I chose to store each set of ranges as a hash with key= range start point, value = array of lengths of all ranges that start at that start point. For example, the set of ranges ((100,200),(50,70),(50,100)) will be stored as:
{100=>[100], 50=>[20,50]}
Each of these sets is stored to disk. I can then generate a "counts array" by retrieving the required set, converting it into an inversion list (as moritz so kindly suggested) and iterating the whole range once. This works great. I can also do the same for each of the 1000 sets and aggregate the results for each position, then derive the mean and standard deviation for each position in the whole range.
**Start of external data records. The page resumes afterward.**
-- ==== Sys2Proof/Machine/Settle.lean ====
section
/-! DEFINITION. What follows every step at once: waits that have ended, ROUND's progress, emptied posts, cores found
faulty, and contexts that end or can be built (R27, R100, R309, R312, R369, R378). -/
namespace Sys2Proof.Machine

/-! ### ROUND while it waits (R309) -/

/-- Append round n's marker to the output channels that have room, in order; those served are noted. -/
def State.sendMarkers (s : State) (p n : Nat) (t : Thread) (served : List Nat) : State × List Nat :=
  t.chans.foldl (fun (acc : State × List Nat) b =>
    if b.2.dir ≠ 2 ∨ acc.2.contains b.1 then acc
    else
      let key := chanKey b.2.graph b.2.chan
      if acc.1.chanRoom p key = 0 then acc
      else match acc.1.chan? p key with
        | some h =>
          if let some k := h.sealed_ then (acc.1.countSealed k, acc.2 ++ [b.1])
          else (acc.1.sendEntry p key h (.marker n), acc.2 ++ [b.1])
        | none => acc) (s, served)

/-- Remove round n's marker from the input channels whose head it is; an end-of-stream token counts and stays. -/
def State.takeMarkers (s : State) (p n : Nat) (t : Thread) (served : List Nat) : State × List Nat :=
  t.chans.foldl (fun (acc : State × List Nat) b =>
    if b.2.dir ≠ 1 ∨ b.2.ended ∨ acc.2.contains b.1 then acc
    else
      let key := chanKey b.2.graph b.2.chan
      match acc.1.chan? p key with
      | some h =>
        (match h.entries with
         | .marker m :: rest => if m = n then (acc.1.setChan p key { h with entries := rest }, acc.2 ++ [b.1]) else acc
         | .eos :: _ => (acc.1, acc.2 ++ [b.1])
         | _ => acc)
      | none => acc) (s, served)

/-- Channels of a direction that are all served. -/
def Thread.served (t : Thread) (dir : Nat) (l : List Nat) : Bool :=
  t.chans.all fun b => b.2.dir != dir || (dir == 1 && b.2.ended) || l.contains b.1

/-- A ROUND that waits goes as far as it can; with every step done it is in flight until its least latency. The checker judges
it before its commit (R152, R309). -/
def State.roundGo (s : State) (c sl p n : Nat) (f : Flight) : State :=
  match s.thread? c sl with
  | none => s
  | some t =>
    let g := match (s.ctx? p).bind fun x => (tabGet? x.launches t.launch).map fun l => (x, l) with
      | some (x, l) => x.graphRound (recGraph l.record)
      | none => 0
    let d : Done := { c := c, sl := sl, p := p, t := t, f := f }
    if g + 1 < n then s
    else match (if f.checked then .goes t.check else s.checkStep d false) with
    | .fails block expected observed injected =>
      (s.discardBuffer c sl).doomCore c
        { cause := 0x11, source := 4, injected := injected, info := block, expected := expected, observed := observed }
    | .goes k =>
      let f := { f with checked := true }
      let step := match t.roundStep with | some (_, o, i) => (o, i) | none => ([], [])
      let s := (s.modThread c sl fun t => { t with check := k }).release c sl
      let o := s.sendMarkers p n t step.1
      let i := if t.served 2 o.2 then o.1.takeMarkers p n t step.2 else (o.1, step.2)
      let fin := t.served 2 o.2 && t.served 1 i.2
      i.1.modThread c sl fun t =>
        { t with roundStep := some (n, o.2, i.2)
                 state := if fin then .inflight { f with due := max f.due s.cycle } else .blocked (.round n f) }

/-! ### Waits (R27) -/

/-- The event that a wait awaits has come; a wait that its own rule ends in another way never ends here (R97, R137, R308, R309). -/
def State.waitOver (s : State) (c p : Nat) (t : Thread) : Wait → Bool
  | .regs l => l.all fun e => (s.regAt c e).full
  | .entry q => s.popReady c p t q
  | .room q => s.pushRoom c p t q
  | .launchRoom q => s.launchRoom p q
  | .stream n => t.streamReady n
  | .barrier key gen => (s.barrier key).gen != gen
  | .commands q _ => !s.fenceWaits t.uid q
  | .work level id => match s.ctx? p with | some x => x.levelCount level id == 0 | none => false
  | .arming ntf => if ntf then t.armNtf.isNone else t.armNbr.isNone
  | .park mask => (s.parkPick p t mask).isSome
  | .couple _ _ _ _ => false
  | .term _ => false
  | .round _ _ => false
  | .rewind => false

/-- One slot's wait, as a cycle begins: a thread whose event came in the last cycle is READY from now on (R27, R32); until
then it is BLOCKED or PARKED, and is saved so (R174). -/
def State.settleThread (s : State) (c sl : Nat) : State :=
  match s.thread? c sl with
  | none => s
  | some t =>
    let p := ((s.core c).part).getD 0
    let go (w : Wait) : State :=
      if s.waitOver c p t w then s.setThread c sl { t with state := .ready, readyAt := s.cycle }
      else match w with
        | .round n f => s.roundGo c sl p n f
        | _ => s
    match t.state with
    | .blocked w => go w
    | .parked w => go w
    | _ => s

/-- A thread whose EVT.WAIT term fires completes 12 cycles later (R137); the pair's word is read again from its place. -/
def State.fireWait (s : State) (c sl n : Nat) : State :=
  match s.thread? c sl with
  | none => s
  | some t =>
    let p := ((s.core c).part).getD 0
    let pair := s.pairAt p t.pc
    let sig : List Byte := (if pair.isSome then [0x3F, 0x00] else []) ++ [0x3C, 0x04]
    let f : Flight :=
      { due := s.cycle + lat12, least := s.cycle + lat12, order := s.order, pair := pair, sig := sig, major := 0x3C, store := false,
        ends := false, fx := [.acquire 5], next := t.pc + (if pair.isSome then 8 else 4), xfer := .none, kind := 0, posts := [],
        emptied := [], wasFull := [], checked := false }
    let s := (s.modCore c fun k => k.fire n).countCore c 2 1
    { s.setThread c sl { t with state := .inflight f } with order := s.order + 1 }

/-- Threads of a core that wait on a term, by increasing slot (R136). -/
def State.termWaiters (s : State) (c : Nat) : List (Nat × Nat) :=
  (s.threadsOf c).filterMap fun e => match e.2.state with | .blocked (.term n) => some (e.1, n) | _ => none
/-- Every consumer of a core's crossbar after the engines' queue heads (R136). -/
def State.fireTerms (s : State) (c : Nat) : State :=
  (s.termWaiters c).foldl (fun s w => if (s.core c).termTrue w.2 then s.fireWait c w.1 w.2 else s) s

/-! ### Everything that follows a step -/

/-- Contexts that are ending go on, and end once nothing of them is in flight (R378). -/
def State.settleContexts (s : State) : State :=
  ((s.ctxs.filter fun e => e.2.ending.isSome).map Prod.fst).foldl (fun s p =>
    let s := s.sweepContext p
    if s.contextQuiet p then s.finishContext p else s) s

/-- A context that holds a core again has its records delivered there, in order (R130). -/
def State.passBacklogs (s : State) : State :=
  (s.ctxs.filter fun e => !e.2.backlog.isEmpty).foldl (fun s e =>
    match s.lowestCore e.1 with
    | some c => (s.modCore c fun k => { k with backlog := k.backlog ++ e.2.backlog }).setCtx e.1 { e.2 with backlog := [] }
    | none => s) s

/-- What follows a step at once. -/
def State.settle (s : State) : State :=
  let s := (s.lostCores.settleContexts).emptyPosts
  let s := if s.coresWanted = 0 then s.resumeAdmission else s
  (s.freeLeft.endStranded.endDying.applySchedules.sendAwaited).passBacklogs.writeSpilled

/-- Every wait, as a cycle begins (R27). -/
def State.wakeAll (s : State) : State := s.threads.foldl (fun s e => s.settleThread (e.1 / 64) (e.1 % 64)) s

end Sys2Proof.Machine
end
Now, there is another kind of queries I need to answer. Given some condition on ranges, e.g. "start point < x && end point > y", I would like to generate the "counts array" after removing all ranges that answer the condition. So I load the original sets, remove all ranges that apply, and continue through the pipeline. Obviously, I do not store the filtered sets (the filtering was only done for the purpose of the query).
One last type of query is a bit different  instead of generating a "counts array", I would like to tell how many ranges answer some condition (e.g. as the e.g. before).
This is also why I think I have to keep the original set and not just the inversion list, which I, by the way, do not store but generate on the fly when "counts array" queries are run. To conclude, I think I do need to save the original sets on disk, since generating the sets from scratch takes some time and requires reading loading other data as I mentioned in the beginning. I think it makes sense to generate the sets once, then load + filter/answer queries. But perhaps I can store the sets more efficiently? Maybe storing them all in one file is better? I should note that some sets contain up to 80000 keys (start points) and take 1.5MB when stored (using nstore), so putting together 1000 sets like this might not be such a good idea. As always, your ideas are welcomed. I will be more than happy to supply more clarifications. Thank you all.